2010-03-27
Testing in the face of popen()
Suppose that you have a program that runs another program and uses its output; for example, you have a high level analysis program that runs a low level state gathering command (or several commands) to gather various information. Here is something that I have recently learned the hard way:
You really want to give your high level program an option to get this status output from a file instead of by running the commands.
Doing this saves you from having to recreate a specific scenario each time you want to test how your high level logic handles the situation. Instead, you reproduce each scenario once, save the output of the low level state gathering tools, and test your program offline. Speaking from personal experience, this avoids a lot of tedium and makes it entirely sure that you're re-testing exactly what you think you're re-testing, not a slightly different scenario.
There are two things to watch out for with this approach. Obviously, this only really works when you have the output of the low level tools nailed down; it's fairly pointless if you're still determining what information they have to output and what format it needs to be in. Second, you need to be sure that your low level tools really always produce the same information (and in the same format) on all of the systems you're going to run your high level program on.
(I have run into some cases where this wasn't so, even when I wrote the low level tools myself, because some systems just didn't provide some bits of information or reported the same scenario in different ways. Of course, this is unpleasant to find out at any point in development.)
2010-03-19
The problem with general purpose languages as configuration languages
Lately, one of the popular ways to configure programs is not to come up with a custom configuration language or format (and the associated parsers and so on) but to use a general purpose language for this purpose, generally augmented with as much of a DSL as you can wedge in. One example of this is Rake, but there are others; I have the impression that it's most popular when there may be actual logic that you need to express in the program configuration, as is the case for makefiles.
It's my view that having your program configured through writing things in a general purpose language is generally a bad mistake (at least once you consider the purpose of configuration systems). To put it simply, the problem with configuration systems is almost always that they lack clarity, not that they lack power. Using a general purpose language is adding power while subtracting clarity; now, in order to understand what the configuration is going to do you need to mentally execute the configuration program in your head, on top of understanding the effects of the configuration options themselves. Overall, this means that you're solving the wrong problem. Even if your configuration system lacks both clarity and power, using a general purpose language solves only half of the problem while making the other half worse.
(It is a rare configuration system indeed that has clarity to spare but lacks power.)

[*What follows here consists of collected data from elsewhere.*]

-- ==== Sys2Proof/Machine/Launch.lean ====
section
/-! DEFINITION. The grid dispatcher: acceptance (R243-R247), record checks (R246), dependences (R248), dispatch steps (R253),
retirement (R256) and the end of grids (R249). -/
namespace Sys2Proof.Machine

open Sys2Proof

/-- Whether firmware ends the grids of a context: its partition has stopped (R352), or is released or reset (R402). -/
def State.aborts (s : State) (b ctx : Nat) : Bool :=
  (s.part b).closing || ((s.part b).pastat == 3 && (s.part b).live == ctx)

/-- Whether grids of a context can end: it runs, or firmware ends them. -/
def State.settles (s : State) (b ctx : Nat) : Bool := s.runsCtx b ctx || s.aborts b ctx

/-! Reads of the dispatcher (R362: through its own unit). -/

inductive DispRead where
  | bytes (bs : List Byte)
  | page (va level reason entry : Nat)
  /-- a permission, an uncorrectable error, or a refused read -/
  | bad
  | noPath
  | ask (asks : List Ask)
  /-- a core owns the line of local memory (R297) -/
  | home (line : Nat)

/-- A read of the dispatcher: the translations it made, by address, and what came of it. -/
structure DispDone where
  xs : List (Nat × Xlat)
  r : DispRead

def State.dispXlate (s : State) (b ctx va : Nat) (n : Need) : Xlat :=
  s.translateVia [dispUnit (2 * b + ctx)] b ctx va n

/-- Access word of the dispatcher: kind 15 (R340). -/
def dispWord (loc : Nat) : Nat := accessWord loc 15 0 0 0 false

/-- n bytes within a line, read for an agent; lines of the host or peers are those served, read anew each time (R244,
R248: acquires at system scope). -/
def State.dispRead (s : State) (g : AgentId) (b ctx va n : Nat) (served : List (Nat × List Byte)) : DispDone :=
  let x := s.dispXlate b ctx va Need.read
  match x with
  | .fault l r e => ⟨[], .page va l r e⟩
  | .perm _ _ | .bad => ⟨[], .bad⟩
  | .ok 0 pa _ leaf _ =>
    ⟨[(va, x)],
      if !s.homeFree g (pa / 128) false then .home (pa / 128)
      else if s.memPoisoned pa n then .bad
      else .bytes (s.readKeyed (keyOf b leaf) pa n)⟩
  | .ok loc pa _ _ _ =>
    ⟨[(va, x)],
      if s.reachable b loc pa then
        if (remoteLines loc pa n).any fun l => served.any fun e => e.1 == l && e.2.isEmpty then .bad
        else
          match s.linesMissing served s.now loc pa n with
          | [] => .bytes (s.remoteBytes served s.now loc pa n)
          | ls => .ask (ls.map fun l => ⟨32, loc, (l - loc * 2 ^ 41) * 128, dispWord loc, va, none⟩)
      else .noPath⟩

It's easy to see why this approach to the problem is superficially attractive to programmers. As the old math joke goes, it reduces configuration systems to an already solved problem, making them into 'just' simple programs, and in a powerful language that someone else has already designed and implemented.
(I've observed that programmers tend to like hitting things with the programming hammer, as it were, and feel that programming can be the solution to all problems. Sometimes this works well; sometimes it produces things that only programmers like.)
I also suspect that attempts to twist the general purpose language into something DSL-like that is nominally human readable do more harm than good in the long run. The problem is that you're forcing people to work in two languages, not one, since now they have to know both the general purpose language and your DSL (instead of just the language and what the various subroutines you make available do). That the DSL is theoretically human readable doesn't help, because when you're dealing with a DSL you can't assume that you know what something does just because it's in pseudo-English (or pseudo-whatever).
2010-03-09
How not to design an API (in C): the enum ordering mistake
Suppose that you are creating an API in C and that you have a return
value that is just right for an enum; for example, it communicates
either 'all is okay' or some range of errors and exceptional conditions.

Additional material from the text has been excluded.